§ **WHAT YOU SHOULD DO**
Select all lines holding the word "runs" from the entries that follow.

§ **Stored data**
/-- Settles O9: the fitted registers and the driven inputs form the placed word (`step_placeOp`). -/
theorem placedWordIsRun : Obligations.PlacedWordIsRun := by
  intro s nbits w i h
  obtain ⟨op, hsort, rfl⟩ := decodeTableWord_eq_some_iff.mp h
  refine ⟨s.placed op, ?runs, ?frame⟩
  case runs => rw [withFetchWord_of_sort hsort, step_placeOp]
  case frame => cases op <;> exact ⟨rfl, rfl, rfl, rfl, rfl⟩

end Sys2Proof.Claims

§ **RESULT FOR THIS TASK**
  refine ⟨s.placed op, ?runs, ?frame⟩
  case runs => rw [withFetchWord_of_sort hsort, step_placeOp]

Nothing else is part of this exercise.